Рюкзак под рукой и, вжикнув молнией, я водопадом вываливаю все препараты на покрывало.
– Думаешь незачем? – В голосе проскальзывают интонации прежнего Яна и, бросив перечитывать рецепт, я поднимаю голову.
Стоит. Глаза полыхают, руки напряжены, челюсти сжаты. Прелесть какая! Так вот в чём разница между Яном прежним и сегодняшним – злость. Раньше всей его жизнью управляла холодная ярость – я хотела удовольствий, он хотел быть лучшим. И привлекал, куда без этого.
Рискнула бы я уйти из клуба с этим Яном? Вряд ли. Теперь он слишком хорошо понимает, чего хочет на самом деле. Олеся как всегда оказалась права.
Ощутив очередной, воткнутый в живот, нож, я давлюсь вздохом, прикрывая глаза. Так, о Яне я подумаю потом, сейчас мне нужен номер три из обширного рецепта на пятнадцать пунктов. Не то, не то, опять не то. Половину препаратов я выкупала на всякий случай и в этой куче коробок попадается всё, кроме обезболивающего.
– Что ты ищешь? – не выдерживает Ян, склоняясь надо мной.
– Вот это! – рука непроизвольно сжимается на белой с зелёными полукругами коробке.
– Алис, давай в больницу? – забрав у меня лекарство, вздыхает Ян.
– Лучше позови обиженного Вову, – медленно переползая к подушке и очень осторожно укладывая на неё голову, прошу я. – Надеюсь он ещё не уехал.
– Сейчас.
Ян выходит, а я сворачиваюсь калачиком на самом краю кровати, чувствуя, что колени висят в воздухе.
Если боли повторятся, завтра придётся ехать в больницу, хотя очень не хочется. Ольга Ивановна после долгих уговоров разрешила приехать к ней, но будет ли она на дежурстве утром? Большой вопрос, ответ на который я надеюсь не узнать.
– Что случилось? – холодным деловым тоном интересуется Вова, заходя в спальню.
– Ничего особенного, – начиная приподниматься на локте, отзываюсь я. – Всего лишь нужно поставить обезболивающее.
– Это? – подходя, кивает он на препарат, и мельком осматривают остальные, так и оставшиеся валяться на постели, коробки.
– Это.
– Лежи. – Уверенная ладонь удерживает меня за плечо и, послушавшись, я возвращаюсь обратно, не сдержав вздоха облегчения.
Кажется, так лучше.
– Рецепт есть?
– Там, – кивнув себе за спину, я не рискую выворачиваться ради одной бумажки.

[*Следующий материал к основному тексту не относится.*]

-- ==== Sys2Proof/Machine/Strand.lean ====
section
/-! DEFINITION. The strand manager and Vane of a hub (chapters 02 and 10): the grid, enumeration and the map, breaks and
the budget, slots, commands, peer records, leader, claims and takeovers. -/

namespace Sys2Proof.Machine

/-! ### Strands of a hub (R208) -/

def Dev.peer (d : Dev) (i : Nat) : Peer := d.hub.peers.getD i peer0
def Dev.modPeer (d : Dev) (i : Nat) (f : Peer → Peer) : Dev := d.modHub fun h => { h with peers := modNth h.peers i f }
def Dev.modStrand (d : Dev) (s : Nat) (f : Strand → Strand) : Dev :=
  d.modHub fun h => { h with strands := modNth h.strands s f }
def Dev.modPos (d : Dev) (m : Nat) (f : Pos → Pos) : Dev :=
  d.modStrand (m / 48) fun x => { x with pos := modNth x.pos (m % 48) f }

def Dev.slen (d : Dev) (s : Nat) : Nat := d.get pSTRD (STRD.SCFG_SLEN s)
def Dev.strandEn (d : Dev) (s : Nat) : Bool := d.on pSTRD (STRD.SCFG_EN s) && (!d.standalone || decide (s < 4))

/-- The ports a hub holds of a strand, each with the end it faces (true: B). -/
def Dev.strandPorts (d : Dev) (s : Nat) : List (Nat × Bool) :=
  if d.standalone then [(2 * s, false), (2 * s + 1, true)] else [(s, d.hubB)]

/-- A strand port in use is UP. -/
def Dev.strandUp (d : Dev) : Bool :=
  (List.range 8).any fun p => d.strandEn (d.portStrand p) && d.linkSt p == 3

/-- The partner's peer port in a redundant pair (R236). -/
def Dev.partner (d : Dev) : Option Nat :=
  if d.isHub && !d.standalone then some (d.get pVANE VANE.HUBCFG_PPORT) else none

/-- p_A of the cell at hop `h` from an end (R209). -/
def posAt (slen h : Nat) (endB : Bool) : Nat := if endB then slen - 1 - h else h

/-! ### The budget (R22 to R25) -/

/-- t_T and t_C of a train of n cells in 2^-16 ns, with D_0 and D_(n-1) in the same unit. -/
def tTof (d0 dn n : Nat) : Nat := max (d0 + (n - 1) * 356 * ns16) dn + 356 * ns16
def tCof (d0 dn n : Nat) : Nat := max (d0 + (n - 1) * 292 * ns16) dn

/-- The sum of R22 without TSF and t_so, 2^-16 ns. -/
def budgetOf (tT tC cells : Nat) : Nat :=
  500 * ns16 + max tT (600 * ns16) + (500 + 28 * cells) * ns16 + 900 * ns16 + tC + 2000 * ns16

/-- The budget of the single-break case with nominal hops of 96 ns (R24). -/
def Dev.nominalBudget (d : Dev) (n : Nat) : Nat :=
  budgetOf (tTof (96 * ns16) (n * 96 * ns16) n) (tCof (96 * ns16) (n * 96 * ns16) n) d.mapCount

/-- D_0 and D_(n-1) of a strand from an end of it, after one break: all its cells are reached from there. -/
def Dev.hopSums (d : Dev) (s : Nat) (endB : Bool) : Nat × Nat :=
  let l := d.hub.hops.getD s []
  let n := d.slen s
  let fromA := l.take n
  let fromB := (l.drop (l.length - n)).reverse
  let side := if endB then fromB else fromA
  (side.headD 0, side.foldl (· + ·) 0)

/-- The trains of every end the hub holds: t_T and t_C. -/
def Dev.trains (d : Dev) : List (Nat × Nat) :=
  ((List.range 8).filter d.strandEn).flatMap fun s => (d.strandPorts s).map fun e =>
    let (d0, dn) := d.hopSums s e.2
    (tTof d0 dn (d.slen s), tCof d0 dn (d.slen s))

def Dev.worstTT (d : Dev) : Nat := (d.trains.map Prod.fst).foldl max 0
def Dev.worstTC (d : Dev) : Nat := (d.trains.map Prod.snd).foldl max 0

/-- BUDGET_EVAL (R25). -/
def Dev.budgetEval (d : Dev) : Dev :=
  let short := decide (d.gridTsf < d.gridSo + budgetOf d.worstTT d.worstTC d.mapCount)
  (d.set pSTRD STRD.STAT_BUDGET_SHORT (b2n short)).irqIf short pSTRD STRD.I_BUDGET

/-! ### The grid (R17 to R19, R160, R234) -/

def t0Trip : Trip := ⟨STRD.T0NS, STRD.T0SL, STRD.T0SH_FRAC, STRD.T0SH_SECH⟩

/-- Announce the grid values now in the registers: they hold from the second commit after the next one whose commands are
still to be released (R18, R253). A change that commands already name comes first; the new values are announced after it. -/
def Dev.announce (d : Dev) : Dev :=
  let named := match d.hub.ann with
    | some (j, _, _) => decide (j ≤ d.hub.released + 2)
    | none => false
  if d.gridUp && !named then
    let j := max d.hub.idx (d.hub.released + 1) + 2
    (d.set pSTRD STRD.STAT_TSF_PEND 1).modHub fun h =>
      { h with ann := some (j, d.get pSTRD STRD.TSF_PERIOD, d.get pSTRD STRD.SAMPOFS_OFS) }
  else d

/-- The announced change comes with the commit of index `k`; values written since it was named are announced next. -/
def Dev.hubGridChange (d : Dev) (k : Nat) : Dev :=
  let d := d.gridChange k
  if d.hub.ann.isNone && (d.hgTsf != d.get pSTRD STRD.TSF_PERIOD || d.hgSo != d.get pSTRD STRD.SAMPOFS_OFS) then d.announce
  else d

/-- TSF_WRITE (R18, R24). -/
def Dev.tsfWrite (d : Dev) (v : Nat) : Dev :=
  let long := (((List.range 4).filter fun s => d.standalone && d.strandEn s && decide (24 < d.slen s)).map d.slen).foldl max 0
  if v < 2500 ∨ 25000 < v ∨
      (0 < long ∧ v * tick16 < d.nominalBudget long + (if d.gridUp then d.hgSo else d.get pSTRD STRD.SAMPOFS_OFS) * tick16) then
    d.err pSTRD STRD.E_TSF_RANGE
  else (d.set pSTRD STRD.TSF_PERIOD v).announce

/-- The record streams of a peer port are reserved while RUN = 1 (R218). -/
def Dev.reserve (d : Dev) (p : Nat) (on : Bool) : Dev :=
  let pg := pLINK p
  let one (d : Dev) (s : Nat) (out : Bool) (lim : Nat) : Dev :=
    let d := ((d.hwSet pg (LINK.BSTRA_STREAM s) 0xFFF0).hwSet pg (LINK.BSTRB_EN s) (b2n on)).hwSet pg (LINK.BSTRB_DIR s) (b2n out)
    let d := ((d.hwSet pg (LINK.BSTRB_LIMIT s) lim).set pg (LINK.BSTAT_G s) lim).set pg (LINK.BSTAT_U s) 0
    d.modStream p s fun _ => stream0
  one (one d 30 true 0) 31 false 96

– Что с ней? – Обрадовавшись, что Вова ещё здесь, я как-то подзабыла про Яна.
Привалившегося спиной к двери, скрестившего руки на груди и очень мрачно смотрящего на меня Яна.
– Аборт? – мельком пробежав глазами по рецепту, серьёзно интересуется Вова.
– Замершая беременность, – несмотря никуда, кроме как на него, отвечаю я.
– Понятно, – ровно отвечает он и сам вытаскивает из наваленной кучи упаковку шприцов. – И часто ты так?
– Так впервые.
– Впервые за сколько? – придержав меня за талию, Вова осторожно заставляет меня перевернуться на спину. Боль вибрирует, то затихая, то усиливаясь. Свернувшись определённо было легче.
– За три дня.
Надавливание его пальцев заставляет меня чуть ли не взвыть.
– Стоять! – рявкает Вова и только через мгновение я понимаю, что не мне. – Хреновые у тебя дела, Алиса, – качает он головой и оборачивается: – Ян, принеси водку.
Что там у них происходит мне не видно. Всё расплывается под пеленой выступивших от боли слёз, которые не получается сморгнуть. Нос мгновенно закладывает и я совсем по-детски швыркаю.
– Водку, – с нажимом повторяет Вова и слышится громкий хлопок двери. – Значит так, Алиса, расклад такой… Поворачивайся. – Снова придержав меня за спину, он продолжает: – Если вот это вот всё пройдёт к утру, считай, что тебе повезло. Если нет, завтра, без заезда домой, напрямую чешешь к лечащему врачу, Это понятно?
– Да. – Вытерев слёзы об покрывало, я перевожу взгляд на Вову. – Что это?
– Это воспаление матки, – ровно поясняет он, поднявшись с кровати и доставая ампулу из коробки, – скорее всего. Распространённое осложнение после выскабливание на твоём сроке. Обнаружили ведь поздно?
– Шестнадцать недель, – сглатывая ком в горле, отвечаю я.
– Бывает, – пожав плечами, даже не думает впечатляться Вова. – Я не гинеколог и диагноз тебе не поставлю, но очень похоже именно на это. Антибиотики пьёшь?
– Пью.
Мне хочется спросить какая специализация была у него до суда, но дверь открывается и Вове в руки впихивается обычная бутылка водки. Правда, уже полупустая.
– Супер, – хмыкает тот и ставит её на тумбу рядом с ампулой. – Укол я поставлю, но остаться на ночь не смогу. Если почувствуешь, что боль нарастает, не жди утра, едь в больницу. Геройство редко приводит к чему-то хорошему…
– Хорошо, – благодарно улыбнувшись, я пытаюсь встать.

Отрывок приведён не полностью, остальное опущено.